Adam and Eve had only one command from God - don't eat the forbidden fruit, because the day that you do, you will surely die!

Simple, right? But what did they do? They disobeyed God and sinned.
When this happened, our First Parents received a sinful nature that was passed on to their children (Abel, Cain, Seth, etc.) and they likewise passed that same sinful nature onto their children, and so on, until today, we have several billion sinners on this planet.

Any who would doubt their own sinfulness and say, "Oh, I'm not that bad; I haven't murdered any body!" has to ask themselves, "Have I ever hated any one in my life?" According to Jesus Christ, if you ever hated (KJV "angry") anyone, you committed murder in your heart (Matt. 5:21-22)!

Have you ever committed adultery?

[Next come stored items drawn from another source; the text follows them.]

-- ==== Sys2Proof/Machine/Helpers.lean ====
section
/-! DEFINITION. The three helpers as functions of their own, total over bytes (00_scope.md R9), beside `FLG` in
Flags.lean: the fixed-point decoder `FXP` (40_fixed_point.md), the status label `LBL` (42_status_label.md), and the
pressure override's value (43_frame_decode.md R158). -/

namespace Sys2Proof.Machine

/-- `FXP.POS(low, high)`, in hundredths (40_fixed_point.md R71). -/
def fxpPos (low high : Byte) : Int := high.toNat * consts.posMul + low.toNat

/-- `m`, 1 to 128: the magnitude of the negative branch (40_fixed_point.md R72). -/
def negUnits (high : Byte) : Int := (high ^^^ consts.xorMask).toNat + 1

/-- `FXP.NEG(low, high)`, in hundredths (40_fixed_point.md R72): the first term is in whole units, only the low byte is
in hundredths, and both are subtracted. -/
def fxpNeg (low high : Byte) : Int :=
  -(negUnits high * consts.negMul * consts.scale) - low.toNat

/-- `FXP(low, high)`, total over all pairs of bytes (40_fixed_point.md R70). -/
def fxp (low high : Byte) : Int :=
  if consts.signThreshold < high.toNat then fxpNeg low high else fxpPos low high

/-- The sentinel in hundredths: -35 units (43_frame_decode.md R158, D7). -/
def sentinel : Int := consts.sentinelUnits * consts.scale

/-- `PRS.OVR(press_raw, present)` (43_frame_decode.md R158). -/
def prsOvr (pressRaw : Int) (present : Bool) : ChPressure :=
  if present then .measured pressRaw else .sensorAbsent

/-- `number(ch_pressure)` in hundredths (43_frame_decode.md R158). -/
def ChPressure.number : ChPressure → Int
  | .measured h => h
  | .sensorAbsent => sentinel

/-- "Domestic hot water" (42_status_label.md R122). -/
def textDhw : Text :=
  ['D', 'o', 'm', 'e', 's', 't', 'i', 'c', ' ', 'h', 'o', 't', ' ', 'w', 'a', 't', 'e', 'r']

/-- "Central heating active" (42_status_label.md R123). -/
def textChActive : Text :=
  ['C', 'e', 'n', 't', 'r', 'a', 'l', ' ', 'h', 'e', 'a', 't', 'i', 'n', 'g', ' ', 'a', 'c', 't', 'i', 'v', 'e']

/-- "Central heating idle" (42_status_label.md R124). -/
def textChIdle : Text :=
  ['C', 'e', 'n', 't', 'r', 'a', 'l', ' ', 'h', 'e', 'a', 't', 'i', 'n', 'g', ' ', 'i', 'd', 'l', 'e']

/-- "Domestic hot water post-run" (42_status_label.md R125). -/
def textDhwPost : Text :=
  ['D', 'o', 'm', 'e', 's', 't', 'i', 'c', ' ', 'h', 'o', 't', ' ', 'w', 'a', 't', 'e', 'r', ' ',
    'p', 'o', 's', 't', '-', 'r', 'u', 'n']

/-- "Central heating post-run" (42_status_label.md R126). -/
def textChPost : Text :=
  ['C', 'e', 'n', 't', 'r', 'a', 'l', ' ', 'h', 'e', 'a', 't', 'i', 'n', 'g', ' ',
    'p', 'o', 's', 't', '-', 'r', 'u', 'n']

/-- The nine characters `Unknown (` (42_status_label.md R127). -/
def textUnknown : Text := ['U', 'n', 'k', 'n', 'o', 'w', 'n', ' ', '(']

/-- The digit of a number below ten. -/
def digit (n : Nat) : Char :=
  match n with
  | 0 => '0'
  | 1 => '1'
  | 2 => '2'
  | 3 => '3'
  | 4 => '4'
  | 5 => '5'
  | 6 => '6'
  | 7 => '7'
  | 8 => '8'
  | _ => '9'

/-- `dec(code)`: the fewest digits, one below 10, two below 100, else three (42_status_label.md R127, D9). -/
def dec (code : Byte) : Text :=
  let n := code.toNat
  if n < 10 then [digit n]
  else if n < 100 then [digit (n / 10), digit (n % 10)]
  else [digit (n / 100), digit (n / 10 % 10), digit (n % 10)]

/-- The fallback text `Unknown (<code>)` (42_status_label.md R127). -/
def unknownText (code : Byte) : Text := textUnknown ++ dec code ++ [')']

/-- `LBL(code)`, the status label (42_status_label.md R120). -/
def lbl (code : Byte) : Text :=
  if code = consts.codeDhw then textDhw
  else if code = consts.codeChActive then textChActive
  else if code = consts.codeChIdle then textChIdle
  else if code = consts.codeDhwPost then textDhwPost
  else if code = consts.codeChPost then textChPost
  else unknownText code

/-- `label_id(code)` (42_status_label.md R121). -/
def labelIdOf (code : Byte) : LabelId :=
  if code = consts.codeDhw then .dhw
  else if code = consts.codeChActive then .chActive
  else if code = consts.codeChIdle then .chIdle
  else if code = consts.codeDhwPost then .dhwPost
  else if code = consts.codeChPost then .chPost
  else .unknown

/-- `label_text(label_id, code)` (42_status_label.md R121). -/
def labelText (id : LabelId) (code : Byte) : Text :=
  match id with
  | .unknown => unknownText code
  | .dhw => textDhw
  | .chActive => textChActive
  | .chIdle => textChIdle
  | .dhwPost => textDhwPost
  | .chPost => textChPost

/-- The number of a label id on its 3-bit port (42_status_label.md R121). -/
def LabelId.toPort : LabelId → BitVec Config.labelIdW
  | .unknown => 0
  | .dhw => 1
  | .chActive => 2
  | .chIdle => 3
  | .dhwPost => 4
  | .chPost => 5

/-- The text that a label id port and a display code determine; ids 6 and 7 are refused
(42_status_label.md R121, 93_implementation_defined.md U9). -/
def labelTextOfPort (id : BitVec Config.labelIdW) (code : Byte) : Except Refusal Text :=
  if id = 0 then .ok (labelText .unknown code)
  else if id = 1 then .ok (labelText .dhw code)
  else if id = 2 then .ok (labelText .chActive code)
  else if id = 3 then .ok (labelText .chIdle code)
  else if id = 4 then .ok (labelText .dhwPost code)
  else if id = 5 then .ok (labelText .chPost code)
  else .error .noSuchLabelId

/-- A text as bytes, one byte for each character, no terminator and no length (42_status_label.md R128, D8).
The byte values are the spec's from general knowledge (93_implementation_defined.md G1): log 11. -/
def Text.bytes (t : Text) : List Byte := t.map (fun c => BitVec.ofNat byteBits c.toNat)

end Sys2Proof.Machine
end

That's disobedience to the will of God who desires that we all have a monogamous relationship with a singular spouse; but even if you haven't actually committed the act, Jesus said if you look on (someone) with lust, you already committed adultery in your heart (Matt. 5:27-28)!

A careful examination of the Ten Commandments (Exodus ch. 20) all on their own (there are many more commandments besides just these!) will prove that we all have sinned against God, without exception!
See Romans 3:23.

We must REALIZE that God is Holy and that He has no choice but to judge and condemn us to an eternity of hell for our willful rebellion and sin against our Holy and Almighty King - Sin is spiritual treason against the LORD God!

We must also REALIZE that without God, we have no hope of eternal life, as He is the ONLY source of this life! Sin separates souls from the Living God!

Ezekiel 18:4 "Behold, all souls are mine; as the soul of the father, so also the soul of the son is mine: the soul that sinneth, it shall die." (see also vs. 20)

Isaiah 59:2 But your iniquities have separated between you and your God, and your sins have hid His face from you, that he will not hear.
Once the Law of God convicts our hearts of sin (Gal. 3:22-24; Romans 7:14), we then must understand that God is not willing that any should perish, but that all should come to repentance (2 Peter 3:9).
Once we REALIZE Who God is, and who we are, and what we have done against the Holy God of Creation, we must then REPENT.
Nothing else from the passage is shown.